[PD] puredata evolution

Thu May 31 02:19:03 CEST 2007

Tim Blechmann wrote:
> On Wed, 2007-05-30 at 12:13 +0200, Niklas Klügel wrote:
>   
>>> I think it depends on the application.... for the most part, we
>>>       
>> can't
>>     
>>> get a generic speedup from using multiple cores (forgive me if
>>>       
>> wrong)
>>     
>>> that would apply to every single pd program..... but some types of
>>> computations such as large ffts can be performed faster when
>>> distributed to different cores, in which case, the code for the fft
>>> has to be parallelized a priori.  Plus, the memory is tricky.  You
>>>       
>> can
>>     
>>> have a memory access bottleneck, when using a shared memory resource
>>> between multiple processors.
>>> It's definitely a problem that is worth solving, but I'm not
>>> suggesting to do anything about it soon.  It sounds like something
>>> that would require a complete top-down re-design to be successful.
>>> yikes
>>>
>>> Chuck
>>>
>>>   
>>>       
>> I once wrote such a toolset that does automatically scale up
>> with multiple threads throughout the whole network. it worked
>> by detecting cycles in the graph and splits of the signals while
>> segmenting the graph in autonomous sequential parts and essentially
>> adding some smart and lightweight locks everyhwere the signals
>> split or merged. it even reassigned threats on the lock-level to
>> "balance" the workload in the graph and preventing deadlocks.
>> the code is/was around 2.5k lines of c++ code and a bloody mess :)
>> so, i don't know much about the internals of pd but it'd be probably
>> possible. 
>>     
>
> detaching ffts (i.e. canvases with larger blocksizes than 64) should be
> rather trivial ... 
>
> distributing a synchronous dsp graph to several threads is not trivial,
> especially when it comes to a huge number of nodes. for small numbers of
> nodes the approach of jackdmp, using a dynamic dataflow scheduling, is
> probably usable, but when it comes to huge dsp graphs, the
> synchronization overhead is probably to big, so the graph would have to
> be split to parallel chunks which are then scheduled ...
>   
true, i didn't try big graphs, so i can't really say how it would behave.
it was more a fun project to see if it was doable. at that time i had
the impression that the locking and the re-assignment of threads
was quite efficient and done only on demand, if the graph
has more sequential parts than the number of created threads
; i am curious how it can be achieved in a lock-free way.

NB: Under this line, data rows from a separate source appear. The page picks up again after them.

/-- An outbound operation whose `Send` fails reports `TransportIOError`, is not retried, and writes nothing but what its
rule writes before the `Send` (40_outbound_frames.md R91), which is the pending acknowledgement of `SEND_c` (R87; the
spec's choice D26, log 6). The frame recorded is the operation's own; only a proper part of it got through
(60_exceptions.md R183, U6), the count `k` modulo its length being the model's way to draw it (log 3). The bytes of
frames rest on the spec's choices D1, D3, D4 and D5 (log 7). -/
def Obligations.FailedSendEndsOperation : Prop :=
  ∀ (i : Instr) (s : State) (k : Nat) (rest : List SendResult),
    i.direction = .outbound → s.active = true → s.sends = .fail k :: rest →
      ∃ sent : Sent,
        encode (Config.hw.wm s.model) (Config.hw.addrLen (Config.hw.wm s.model)) s.s0 s.s1 i = some sent.frame ∧
        sent.delivered = k % sent.frame.length ∧ sent.delivered < sent.frame.length ∧
        exec i s = .next { s with
          sends := rest, tx := s.tx ++ [sent], reports := s.reports ++ [.transportIOError]
          ackq := match i with | .sendAck p m => some ⟨p, m⟩ | _ => s.ackq }

/-- A `Send` in progress at a detach is abandoned: some part of the operation's frame got through, nothing is reported,
the rest of the operation is not run, and the session ends (70_reset_and_hazards.md R201, U6). The first clause says so
of an outbound operation, the second of a load-address whose address frame is abandoned: its own writes are those of
43_console_commands.md R145, `inv_addr` cleared by the spec's choice D18 (log 6). The third says that an operation
leaves the host's input as it was or puts one detach before it, and that this detach ends the session in the very next
step with nothing more recorded. That the step which abandons leaves the detach to the next one, and how the count is
drawn from `k`, are the model's choices (log 13); the histories are kept by log 21. The bytes of frames rest on the
spec's choices D1, D3, D4 and D5 (log 7). -/
def Obligations.DetachAbandonsSend : Prop :=
  (∀ (i : Instr) (s : State) (k : Nat) (rest : List SendResult) (ev : List Event),
    i.direction = .outbound → s.active = true → s.sends = .abandoned k :: rest → s.events = .invoke i :: ev →
      ∃ frame t u,
        encode (Config.hw.wm s.model) (Config.hw.addrLen (Config.hw.wm s.model)) s.s0 s.s1 i = some frame ∧
        step s = .next t ∧ step t = .next u ∧ u.attached = false ∧ u.events = ev ∧ u.sends = rest ∧
        u.tx = s.tx ++ [⟨frame, k % (frame.length + 1)⟩] ∧ u.signals = s.signals ∧ u.reports = s.reports ∧
        ∀ j, exec j u = .next u) ∧
  (∀ (s : State) (k : Nat) (rest : List SendResult) (b0 b1 b2 b3 b4 : Byte) (rx : List (Option Byte)) (v : Addr),
    s.active = true → s.sends = .ok :: .abandoned k :: rest →
    s.rx = some b0 :: some b1 :: some b2 :: some b3 :: some b4 :: rx →
    v = Config.hw.swAddr s.model ⟨b0, b1, b2, b3, b4⟩ &&& (Config.hw.width s.model).fullMask →
      exec .cmdL s = .next { s with
        sw := ⟨b0, b1, b2, b3, b4⟩, actAddr := v, invAddr := false, firstExam := true, firstDep := true
        sends := rest, rx := rx, events := .detach :: s.events
        tx := s.tx ++ [⟨[0x51], 1⟩, ⟨0x41 :: addrBytes (Config.hw.width s.model) .three v, k % 5⟩] }) ∧
  (∀ (i : Instr) (s t : State), exec i s = .next t →
    t.events = s.events ∨
      t.events = .detach :: s.events ∧
        ∃ u, step t = .next u ∧ u.attached = false ∧ u.events = s.events ∧ u.tx = t.tx ∧ u.signals = t.signals ∧
          u.reports = t.reports)

/-- The frame of the outbound operations, whatever the transport and the panel do: each adds at most its one frame
to the history and leaves every register alone but those its rule names (40_outbound_frames.md R80 to R91). The host's
input may gain the detach that abandons the `Send` (log 13). -/
def Obligations.OutboundOperationsFrame : Prop :=
  ∀ (i : Instr) (s t : State), i.direction = .outbound → exec i s = .next t →
    SameStatus s t ∧ SameMirror s t ∧ SameCounters s t ∧ SameLink s t ∧
    t.signals = s.signals ∧ KeepsEvents s t ∧
    (i ≠ .sendQ → t.sw = s.sw) ∧ (i ≠ .sendR → t.rot = s.rot) ∧
    ((∀ p m, i ≠ .sendAck p m) → t.ackq = s.ackq) ∧
    (i ≠ .sendQ → i ≠ .sendR → t.rx = s.rx) ∧
    (t.tx = s.tx ∨ ∃ e, t.tx = s.tx ++ [e])

/-! ## Console commands -/

/-- 41_inbound_decode.md R107: byte 0 is "no command pending" and does nothing at all. -/
def Obligations.NoCommandDoesNothing : Prop :=
  decodeIn 0x00 = .cmdNul ∧ ∀ s : State, exec .cmdNul s = .next s

/-- 41_inbound_decode.md R109: any byte outside the eight is ignored: it is consumed by the poll and nothing else
changes. -/
def Obligations.OtherBytesAreIgnored : Prop :=
  ∀ b : Byte, b ≠ 0x00 → b ≠ 0x45 → b ≠ 0x48 → b ≠ 0x63 → b ≠ 0x64 → b ≠ 0x6C → b ≠ 0x73 → b ≠ 0x78 →
    decodeIn b = .cmdIgn b ∧ (∀ s : State, exec (.cmdIgn b) s = .next s) ∧
    ∀ (s : State) (rest : List Event) (rx : List (Option Byte)),
      s.active = true → s.events = .poll :: rest → s.rx = some b :: rx →
        step s = .next { s with events := rest, rx := rx }

/-- The HALT key: down forces HaltDown, up forces EnableIdle and drops a pending acknowledgement without sending it;
each from any prior state, each ending in one status frame (43_console_commands.md R153, R154; the closing frame is the
spec's choice D29, no clear-all frame its choice D27, no acknowledge its choice D28, log 6). The bytes of frames rest on
the spec's choices D1, D3, D4 and D5 (log 7). -/
def Obligations.HaltKeySetsMode : Prop :=
  ∀ (s : State) (rest : List SendResult), s.active = true → s.sends = .ok :: rest →
    exec .cmdH s = .next { s with
      haltMode := .haltDown, sends := rest, tx := s.tx ++ [⟨[0x46, s.s0, s.s1], 3⟩] } ∧
    exec .cmdE s = .next { s with
      haltMode := .enableIdle, ackq := none, sends := rest, tx := s.tx ++ [⟨[0x46, s.s0, s.s1], 3⟩] }

/-- Continue: `step` in HaltDown with the address-error bit kept; else `continue`, and on the two widest models the
address-error bit cleared; one status frame, no acknowledge, and no other register (43_console_commands.md R152;
the spec's choice D28). The bytes of frames rest on the spec's choices D1, D3, D4 and D5 (log 7). -/
def Obligations.ContinueSignals : Prop :=
  ∀ (s : State) (rest : List SendResult), s.active = true → s.sends = .ok :: rest →
    (s.haltMode = .haltDown → exec .cmdC s = .next { s with
      sends := rest, signals := s.signals ++ [.step], tx := s.tx ++ [⟨[0x46, s.s0, s.s1], 3⟩] }) ∧
    (s.haltMode ≠ .haltDown → ∃ v0 v1,
      exec .cmdC s = .next { s with
        s0 := v0, s1 := v1, sends := rest, signals := s.signals ++ [.continue_]
        tx := s.tx ++ [⟨[0x46, v0, v1], 3⟩] } ∧
      (s.model = .m3 ∨ s.model = .m4 →
        { s with s0 := v0, s1 := v1 }.statusBit Config.hw.layout.addrErr = false ∧
        SameStatusBut [Config.hw.layout.addrErr] s { s with s0 := v0, s1 := v1 }) ∧
      (s.model ≠ .m3 → s.model ≠ .m4 → v0 = s.s0 ∧ v1 = s.s1))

about the issues of explicitely threading parts of the graph (that came 
up in the
discussion lateron), i must say i don't get why you would want to do it.
 seeing how the numbers of cores are about
to increase, i'd say that it is contraproductive in relation to the 
technological
development of hardware and the software running on top of it lagging 
behind as well
as the steady implicit maintenance of the software involved. from my 
point of view
a graphical dataflow language has the perfect semantics to express the 
parallelisms
of a program in an intuitive way. therefore i'd say that rather than 
adding constructs
for explicit parallelism to the language that is able to express them anyhow
adding constructs for explicit serialization of a process makes more sense.
maybe i'm talking nonsense here, please correct me.

so long...
Niklas